Rating:
After 2003's Beet, Maize & Corn,
Sean O'Hagan undertook a project with artist Pierre Muller to create
"Musical Wheel", a web-based collaboration between O'Hagan's music
and Muller's paintings. Those who've followed the High Llamas over the past
decade and a half, however, may have seen that project as simply a continuation
of what O'Hagan had been doing all along. After all, even the Llamas' album covers-- from the transparent modernist linearity of Gideon Gaye's
cover collage (a skyscraper, village houses, and a castle juxtaposed against an expressionistic sunrise) to Hawaii's Howard Finster
folk art style and bold vacation
brochure lettering, to the modernist simplicity
of Snowbug and Buzzle Bee-- have always mirrored the music.
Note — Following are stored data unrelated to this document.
-- ==== Sys2Proof/Laws/Field.lean ====
section
/-! SUPPORT. What each function of Machine/Field.lean keeps of the state (Laws/Keeps.lean). -/

namespace Sys2Proof.Machine

theorem setAo_keeps {m : Nat} {r s : State} (a : Nat) (x : AoIsland) (hm : Sub 536870912 m) (h : Keeps m r s) :
    Keeps m r (State.setAo s a x) := by
  unfold State.setAo
  refine Keeps.upd_ao ?_ (hm 29 rfl)
  exact h

theorem setDi_keeps {m : Nat} {r s : State} (g : Nat) (x : DiIsland) (hm : Sub 134217728 m) (h : Keeps m r s) :
    Keeps m r (State.setDi s g x) := by
  unfold State.setDi
  refine Keeps.upd_di ?_ (hm 27 rfl)
  exact h

theorem setDo_keeps {m : Nat} {r s : State} (h0 : Nat) (x : DoIsland) (hm : Sub 268435456 m) (h : Keeps m r s) :
    Keeps m r (State.setDo s h0 x) := by
  unfold State.setDo
  refine Keeps.upd_dout ?_ (hm 28 rfl)
  exact h

theorem aoWord_keeps {m : Nat} {r s : State} (a : Nat) (f : AoIsland → AoIsland) (hm : Sub 536870912 m) (h : Keeps m r s) :
    Keeps m r (aoWord a f s) := by
  unfold aoWord
  extract_lets x7
  refine Keeps.ite ?_ ?_
  · refine setAo_keeps _ _ (sub_of hm rfl) ?_
    exact h
  · exact h

theorem acmd_keeps {m : Nat} {r s : State} (a : Nat) (en : Nat) (ack : Bool) (hm : Sub 536870912 m) (h : Keeps m r s) :
    Keeps m r (acmd a en ack s) := by
  unfold acmd
  refine aoWord_keeps _ _ (sub_of hm rfl) ?_
  exact h

theorem aoCfg_keeps {m : Nat} {r s : State} (a : Nat) (f : AoIsland → AoIsland) (hm : Sub 536870912 m) (h : Keeps m r s) :
    Keeps m r (aoCfg a f s) := by
  unfold aoCfg
  refine aoWord_keeps _ _ (sub_of hm rfl) ?_
  exact h

theorem aoChan_keeps {m : Nat} {r s : State} (a : Nat) (c : Nat) (f : AoCh → AoCh) (hm : Sub 536870912 m) (h : Keeps m r s) :
    Keeps m r (aoChan a c f s) := by
  unfold aoChan
  refine aoWord_keeps _ _ (sub_of hm rfl) ?_
  exact h

theorem aoutCode_keeps {m : Nat} {r s : State} (a : Nat) (c : Nat) (code : Nat) (alm : Nat) (hm : Sub 536870912 m) (h : Keeps m r s) :
    Keeps m r (aoutCode a c code alm s) := by
  unfold aoutCode
  refine Keeps.ite ?_ ?_
  · exact h
  · refine aoWord_keeps _ _ (sub_of hm rfl) ?_
    exact h

theorem doWord_keeps {m : Nat} {r s : State} (h0 : Nat) (f : DoIsland → DoIsland) (hm : Sub 268435456 m) (h : Keeps m r s) :
    Keeps m r (doWord h0 f s) := by
  unfold doWord
  extract_lets x7
  refine Keeps.ite ?_ ?_
  · refine setDo_keeps _ _ (sub_of hm rfl) ?_
    exact h
  · exact h

theorem applyInstant_keeps {m : Nat} {r s : State} (island : Nat) (hm : Sub 805306368 m) (h : Keeps m r s) :
    Keeps m r (applyInstant island s) := by
  unfold applyInstant
  refine Keeps.ite ?_ ?_
  · exact h
  · refine Keeps.ite ?_ ?_
    · refine doWord_keeps _ _ (sub_of hm rfl) ?_
      exact h
    · refine aoWord_keeps _ _ (sub_of hm rfl) ?_
      exact h

theorem diWord_keeps {m : Nat} {r s : State} (g : Nat) (w : DiCfg) (hm : Sub 134217728 m) (h : Keeps m r s) :
    Keeps m r (diWord g w s) := by
  unfold diWord
  extract_lets x7
  refine Keeps.ite ?_ ?_
  · refine setDi_keeps _ _ (sub_of hm rfl) ?_
    exact h
  · exact h

theorem doCfg_keeps {m : Nat} {r s : State} (h0 : Nat) (f : DoIsland → DoIsland) (hm : Sub 268435456 m) (h : Keeps m r s) :
    Keeps m r (doCfg h0 f s) := by
  unfold doCfg
  refine doWord_keeps _ _ (sub_of hm rfl) ?_
  exact h

theorem doOut_keeps {m : Nat} {r s : State} (h0 : Nat) (v : Nat) (ack : Bool) (hm : Sub 268435456 m) (h : Keeps m r s) :
    Keeps m r (doOut h0 v ack s) := by
  unfold doOut
  extract_lets x8 x9
  refine Keeps.ite ?_ ?_
  · exact h
  · refine Keeps.ite ?_ ?_
    · exact h
    · refine setDo_keeps _ _ (sub_of hm rfl) ?_
      exact h

theorem diTick_keeps {m : Nat} {r s : State} (g : Nat) (levels : Nat) (hm : Sub 134217728 m) (h : Keeps m r s) :
    Keeps m r (diTick g levels s) := by
  unfold diTick
  extract_lets x7 x8 x9 x10
  refine Keeps.ite ?_ ?_
  · refine setDi_keeps _ _ (sub_of hm rfl) ?_
    exact h
  · exact h

theorem powerIsland_keeps {m : Nat} {r s : State} (island : Nat) (hm : Sub 2013265920 m) (h : Keeps m r s) :
    Keeps m r (powerIsland island s) := by
  unfold powerIsland
  extract_lets x6 x7 x8 x9
  have h10 : Keeps m r x6 := by
    refine Keeps.upd_supply ?_ (hm 30 rfl)
    exact h
  clear_value x6
  refine Keeps.ite ?_ ?_
  · refine setDi_keeps _ _ (sub_of hm rfl) ?_
    exact h10
  · refine Keeps.ite ?_ ?_
    · refine setDo_keeps _ _ (sub_of hm rfl) ?_
      exact h10
    · refine setAo_keeps _ _ (sub_of hm rfl) ?_
      exact h10

theorem unpowerIslands_keeps {m : Nat} {r s : State}  (hm : Sub 2013265920 m) (h : Keeps m r s) :
    Keeps m r (unpowerIslands s) := by
  unfold unpowerIslands
  refine Keeps.upd_di_dout_ao_supply ?_ (hm 27 rfl) (hm 28 rfl) (hm 29 rfl) (hm 30 rfl)
  exact h

theorem noteInstant_keeps {m : Nat} {r s : State} (lo : Nat) (v : Word) (x2 : Nat) (hm : Sub 2147483648 m) (h : Keeps m r s) :
    Keeps m r (noteInstant lo v x2 s) := by
  induction x2 generalizing s with | zero => ?_ | succ k ih => ?_
  · simp -zeta only [noteInstant]
    exact h
  · simp -zeta only [noteInstant]
    refine ih ?_
    refine Keeps.upd_stime ?_ (hm 31 rfl)
    exact h

theorem openLoad_keeps {m : Nat} {r s : State} (h0 : Nat) (c : Nat) (inBand : Bool) (hm : Sub 268435456 m) (h : Keeps m r s) :
    Keeps m r (openLoad h0 c inBand s) := by
  unfold openLoad
  refine doWord_keeps _ _ (sub_of hm rfl) ?_
  exact h

theorem safeTimeout_keeps {m : Nat} {r s : State} (island : Nat) (hm : Sub 805306368 m) (h : Keeps m r s) :
    Keeps m r (safeTimeout island s) := by
  unfold safeTimeout
  refine Keeps.ite ?_ ?_
  · refine doWord_keeps _ _ (sub_of hm rfl) ?_
    exact h
  · refine aoWord_keeps _ _ (sub_of hm rfl) ?_
    exact h

theorem sampleInstant_keeps {m : Nat} {r s : State} (island : Nat) (offset : Nat) (meas : List (BitVec 16)) (limits : Nat) (hm : Sub 2822603810 m) (h : Keeps m r s) :
    Keeps m r (sampleInstant island offset meas limits s) := by
  unfold sampleInstant
  extract_lets x9 x10 x11 x12
  have h13 : Keeps m r x9 := by
    refine noteInstant_keeps _ _ _ (sub_of hm rfl) ?_
    exact h
  clear_value x9
  have h14 : Keeps m r x10 := by
    refine sendIn_keeps _ _ _ (sub_of hm rfl) ?_
    exact h13
  clear_value x10
  have h15 : Keeps m r x12 := by
    refine setAo_keeps _ _ (sub_of hm rfl) ?_
    exact h13
  clear_value x12
  refine Keeps.ite ?_ ?_
  · refine Keeps.ite ?_ ?_
    · refine setDi_keeps _ _ (sub_of hm rfl) ?_
      exact h14
    · refine Keeps.ite ?_ ?_
      · refine sendIn_keeps _ _ _ (sub_of hm rfl) ?_
        exact h13
      · refine sendIn_keeps _ _ _ (sub_of hm rfl) ?_
        exact h15
  · exact h

theorem supplyMeasure_keeps {m : Nat} {r s : State} (island : Nat) (mv : Nat) (hm : Sub 1476395008 m) (h : Keeps m r s) :
    Keeps m r (supplyMeasure island mv s) := by
  unfold supplyMeasure
  extract_lets x7 x8 x9 x10 x11 x12 x13
  have h14 : Keeps m r x11 := by
    refine Keeps.upd_supply ?_ (hm 30 rfl)
    exact h
  clear_value x11
  refine Keeps.ite ?_ ?_
  · refine Keeps.ite ?_ ?_
    · refine Keeps.ite ?_ ?_
      · refine setDi_keeps _ _ (sub_of hm rfl) ?_
        exact h14
      · refine Keeps.ite ?_ ?_
        · refine setDo_keeps _ _ (sub_of hm rfl) ?_
          exact h14
        · exact h14
    · exact h14
  · exact h

theorem wireBreak_keeps {m : Nat} {r s : State} (g : Nat) (c : Nat) (b : Bool) (hm : Sub 134217728 m) (h : Keeps m r s) :
    Keeps m r (wireBreak g c b s) := by
  unfold wireBreak
  extract_lets x8
  refine Keeps.ite ?_ ?_
  · refine Keeps.ite ?_ ?_
    · refine setDi_keeps _ _ (sub_of hm rfl) ?_
      exact h
    · exact h
  · refine setDi_keeps _ _ (sub_of hm rfl) ?_
    exact h

theorem execAcmd_keeps {m : Nat} {r s : State} (a : Fin 4) (en : BitVec 4) (ack : Bool) (hm : Sub 536870912 m) (h : Keeps m r s) :
    KeepsO m r (execAcmd a en ack s) := by
  unfold execAcmd
  refine KeepsO.next ?_
  refine acmd_keeps _ _ _ (sub_of hm rfl) ?_
  exact h

theorem execAoutAlmHi_keeps {m : Nat} {r s : State} (a : Fin 4) (c : Fin 4) (v : BitVec 16) (hm : Sub 536870912 m) (h : Keeps m r s) :
    KeepsO m r (execAoutAlmHi a c v s) := by
  unfold execAoutAlmHi
  refine KeepsO.next ?_
  refine aoCfg_keeps _ _ (sub_of hm rfl) ?_
  exact h

theorem execAoutAlmLo_keeps {m : Nat} {r s : State} (a : Fin 4) (c : Fin 4) (v : BitVec 16) (hm : Sub 536870912 m) (h : Keeps m r s) :
    KeepsO m r (execAoutAlmLo a c v s) := by
  unfold execAoutAlmLo
  refine KeepsO.next ?_
  refine aoCfg_keeps _ _ (sub_of hm rfl) ?_
  exact h

theorem execAoutCode_keeps {m : Nat} {r s : State} (a : Fin 4) (c : Fin 4) (code : BitVec 16) (alm : BitVec 2) (hm : Sub 536870912 m) (h : Keeps m r s) :
    KeepsO m r (execAoutCode a c code alm s) := by
  unfold execAoutCode
  refine KeepsO.next ?_
  refine aoutCode_keeps _ _ _ _ (sub_of hm rfl) ?_
  exact h

theorem execAoutMode_keeps {m : Nat} {r s : State} (a : Fin 4) (c : Fin 4) (mode : Bool) (insrc : Bool) (clamp : Bool) (safemode : BitVec 3) (hm : Sub 536870912 m) (h : Keeps m r s) :
    KeepsO m r (execAoutMode a c mode insrc clamp safemode s) := by
  unfold execAoutMode
  refine KeepsO.next ?_
  refine aoCfg_keeps _ _ (sub_of hm rfl) ?_
  exact h

theorem execAoutSafe_keeps {m : Nat} {r s : State} (a : Fin 4) (c : Fin 4) (v : BitVec 16) (hm : Sub 536870912 m) (h : Keeps m r s) :
    KeepsO m r (execAoutSafe a c v s) := by
  unfold execAoutSafe
  refine KeepsO.next ?_
  refine aoCfg_keeps _ _ (sub_of hm rfl) ?_
  exact h

theorem execAoutTrim_keeps {m : Nat} {r s : State} (a : Fin 4) (c : Fin 4) (zero : BitVec 12) (span : BitVec 12) (hm : Sub 536870912 m) (h : Keeps m r s) :
    KeepsO m r (execAoutTrim a c zero span s) := by
  unfold execAoutTrim
  refine KeepsO.next ?_
  refine aoCfg_keeps _ _ (sub_of hm rfl) ?_
  exact h

theorem execApplyInstant_keeps {m : Nat} {r s : State} (island : Fin 25) (hm : Sub 805306368 m) (h : Keeps m r s) :
    KeepsO m r (execApplyInstant island s) := by
  unfold execApplyInstant
  refine KeepsO.guarded ?_
  refine applyInstant_keeps _ (sub_of hm rfl) ?_
  exact h

theorem execCompliance_keeps {m : Nat} {r s : State} (a : Fin 4) (c : Fin 4) (v : Bool) (hm : Sub 536870912 m) (h : Keeps m r s) :
    KeepsO m r (execCompliance a c v s) := by
  unfold execCompliance
  refine KeepsO.next ?_
  refine aoChan_keeps _ _ _ (sub_of hm rfl) ?_
  exact h

theorem execDiBrken_keeps {m : Nat} {r s : State} (g : Fin 4) (brken : BitVec 16) (hm : Sub 134217728 m) (h : Keeps m r s) :
    KeepsO m r (execDiBrken g brken s) := by
  unfold execDiBrken
  refine KeepsO.next ?_
  refine diWord_keeps _ _ (sub_of hm rfl) ?_
  exact h

theorem execDiCounterCfg_keeps {m : Nat} {r s : State} (g : Fin 4) (src : BitVec 8) (mode : BitVec 16) (hm : Sub 134217728 m) (h : Keeps m r s) :
    KeepsO m r (execDiCounterCfg g src mode s) := by
  unfold execDiCounterCfg
  refine KeepsO.next ?_
  refine diWord_keeps _ _ (sub_of hm rfl) ?_
  exact h

theorem execDiDeb_keeps {m : Nat} {r s : State} (g : Fin 4) (c : Fin 16) (deb : BitVec 16) (hm : Sub 134217728 m) (h : Keeps m r s) :
    KeepsO m r (execDiDeb g c deb s) := by
  unfold execDiDeb
  refine KeepsO.next ?_
  refine diWord_keeps _ _ (sub_of hm rfl) ?_
  exact h

theorem execDiTick_keeps {m : Nat} {r s : State} (g : Fin 4) (levels : BitVec 16) (hm : Sub 134217728 m) (h : Keeps m r s) :
    KeepsO m r (execDiTick g levels s) := by
  unfold execDiTick
  refine KeepsO.next ?_
  refine diTick_keeps _ _ (sub_of hm rfl) ?_
  exact h

theorem execDoHold_keeps {m : Nat} {r s : State} (h0 : Fin 2) (v : BitVec 16) (hm : Sub 268435456 m) (h : Keeps m r s) :
    KeepsO m r (execDoHold h0 v s) := by
  unfold execDoHold
  refine KeepsO.next ?_
  refine doCfg_keeps _ _ (sub_of hm rfl) ?_
  exact h

theorem execDoOlEn_keeps {m : Nat} {r s : State} (h0 : Fin 2) (v : BitVec 16) (hm : Sub 268435456 m) (h : Keeps m r s) :
    KeepsO m r (execDoOlEn h0 v s) := by
  unfold execDoOlEn
  refine KeepsO.next ?_
  refine doCfg_keeps _ _ (sub_of hm rfl) ?_
  exact h

theorem execDoOut_keeps {m : Nat} {r s : State} (h0 : Fin 2) (v : BitVec 16) (ack : Bool) (hm : Sub 268435456 m) (h : Keeps m r s) :
    KeepsO m r (execDoOut h0 v ack s) := by
  unfold execDoOut
  refine KeepsO.next ?_
  refine doOut_keeps _ _ _ (sub_of hm rfl) ?_
  exact h

theorem execDoSafe_keeps {m : Nat} {r s : State} (h0 : Fin 2) (v : BitVec 16) (hm : Sub 268435456 m) (h : Keeps m r s) :
    KeepsO m r (execDoSafe h0 v s) := by
  unfold execDoSafe
  refine KeepsO.next ?_
  refine doCfg_keeps _ _ (sub_of hm rfl) ?_
  exact h

theorem execFieldSupplyMeasure_keeps {m : Nat} {r s : State} (island : Fin 25) (mv : BitVec 16) (hm : Sub 1476395008 m) (h : Keeps m r s) :
    KeepsO m r (execFieldSupplyMeasure island mv s) := by
  unfold execFieldSupplyMeasure
  refine KeepsO.guarded ?_
  refine supplyMeasure_keeps _ _ (sub_of hm rfl) ?_
  exact h

theorem execMiswire_keeps {m : Nat} {r s : State} (a : Fin 4) (c : Fin 4) (hm : Sub 536870912 m) (h : Keeps m r s) :
    KeepsO m r (execMiswire a c s) := by
  unfold execMiswire
  refine KeepsO.next ?_
  refine aoChan_keeps _ _ _ (sub_of hm rfl) ?_
  exact h

theorem execMiswireResume_keeps {m : Nat} {r s : State} (a : Fin 4) (c : Fin 4) (hm : Sub 536870912 m) (h : Keeps m r s) :
    KeepsO m r (execMiswireResume a c s) := by
  unfold execMiswireResume
  refine KeepsO.next ?_
  refine aoWord_keeps _ _ (sub_of hm rfl) ?_
  exact h

theorem execOpenLoad_keeps {m : Nat} {r s : State} (h0 : Fin 2) (c : Fin 16) (inBand : Bool) (hm : Sub 268435456 m) (h : Keeps m r s) :
    KeepsO m r (execOpenLoad h0 c inBand s) := by
  unfold execOpenLoad
  refine KeepsO.next ?_
  refine openLoad_keeps _ _ _ (sub_of hm rfl) ?_
  exact h

theorem execOvlLatch_keeps {m : Nat} {r s : State} (h0 : Fin 2) (c : Fin 16) (hm : Sub 268435456 m) (h : Keeps m r s) :
    KeepsO m r (execOvlLatch h0 c s) := by
  unfold execOvlLatch
  refine KeepsO.next ?_
  refine doWord_keeps _ _ (sub_of hm rfl) ?_
  exact h

theorem execRbDev_keeps {m : Nat} {r s : State} (a : Fin 4) (c : Fin 4) (v : Bool) (hm : Sub 536870912 m) (h : Keeps m r s) :
    KeepsO m r (execRbDev a c v s) := by
  unfold execRbDev
  refine KeepsO.next ?_
  refine aoChan_keeps _ _ _ (sub_of hm rfl) ?_
  exact h

theorem execSafeValueTimeout_keeps {m : Nat} {r s : State} (island : Fin 25) (hm : Sub 805306368 m) (h : Keeps m r s) :
    KeepsO m r (execSafeValueTimeout island s) := by
  unfold execSafeValueTimeout
  refine KeepsO.guarded ?_
  refine safeTimeout_keeps _ (sub_of hm rfl) ?_
  exact h

theorem execSampleInstant_keeps {m : Nat} {r s : State} (island : Fin 25) (offset : BitVec 17) (meas : List (BitVec 16)) (limits : BitVec 4) (hm : Sub 2822603810 m) (h : Keeps m r s) :
    KeepsO m r (execSampleInstant island offset meas limits s) := by
  unfold execSampleInstant
  refine KeepsO.guarded ?_
  refine sampleInstant_keeps _ _ _ _ (sub_of hm rfl) ?_
  exact h

theorem execWireBreak_keeps {m : Nat} {r s : State} (g : Fin 4) (c : Fin 16) (broken : Bool) (hm : Sub 134217728 m) (h : Keeps m r s) :
    KeepsO m r (execWireBreak g c broken s) := by
  unfold execWireBreak
  refine KeepsO.next ?_
  refine wireBreak_keeps _ _ _ (sub_of hm rfl) ?_
  exact h

end Sys2Proof.Machine
end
Though he's garnered constant (yet fair) comparisons throughout his career to
Brian Wilson and Burt Bacharach, Sean O'Hagan's music under the High Llamas banner is as much a pastiche as
those album covers. While his delicate melodies and motley arrangements certainly
channel his 60s pop heroes, his clear affinity for the bucolic British
countryside suggests a similar affinity for the pristine studio-bound
daydreams of XTC's Skylarking and Apple Venus, Vol. 1.
What clearly sets the High Llamas apart, however, is
O'Hagan's tendency toward retro-futurism, which results in the
unique confluence of string quartets with hi-fi lounge-pop instrumentation
(organ, vibraphone, clarinet), occasionally drifting toward exotica, the late-50s big band- and Latin-influenced instrumental music that attempted to
evoke lush, tropical, and faraway imagined lands. The danger of this approach,
of course, is that High Llamas songs are often (especially lately)
overburdened, with excessive ingredients outweighing songcraft. Thankfully, Cladders
avoids this crutch, and consequently emerges as the most enjoyable High
Llamas record in over a decade.
Can Cladders finds O'Hagan balancing his arch musical tendencies with a
bounce and sway nearly absent from its largely rhythmless predecessor.
"Winter's Day", a blithely told tale of an art theft, opens with a
clop-clop canter before giving way to multi-tracked female voices vamping the
titular phrase over jazz guitar and rolling piano. It's as close to blue-eyed
soul as O'Hagan gets, and, along with the cooed doo-wop chorus of "Clarion
Union Hall", suggests his appreciation for the willowy R&B
of Scritti Politti. Similarly, the ska-inflected verses of
"Honeytrop" give way to the ethereal strings of its chorus, and on
"Bacaroo", a lonely, minimalist organ swing periodically emerges from
its gossamer surroundings, only to quickly disappear again.
O'Hagan's unique lyrical approach remains intact, with each song a distinct,
finely detailed set piece. After establishing the scene of "The Old
Spring Town" with "The frost is on the ground, and the ferry's far
away," he resurrects Hawaii's touristic wanderlust with a
question: "How many times have you been to Mexico?" On "Sailing
Bells", O'Hagan's attention is drawn from the ships at sea to the sounds
around him, as well as the particular manner in which "the little rocks
lay low on the tideline." "Dorothy Ashby" is Cladders'
most affecting moment, with O'Hagan eulogizing the jazz harpist in her own
element: "Down the concrete steps and into the nightclub/ These are folk
who fare above us all/ Feel the music's sad and gentle fall."
The High Llamas share Drag City label space with the most currently prominent harpist, Joanna Newsom, whose musical ambition makes O'Hagan look like Joey Ramone in comparison. It's fitting, then, that Cladders' penultimate track is the playful singalong "Rollin'", on which O'Hagan, no longer content to stand back and observe his surroundings, steps into his own canvas and simply says "Hi" to the landscape himself. For an artist who often finds himself overthinking his craft, it's definitely a refreshing diversion.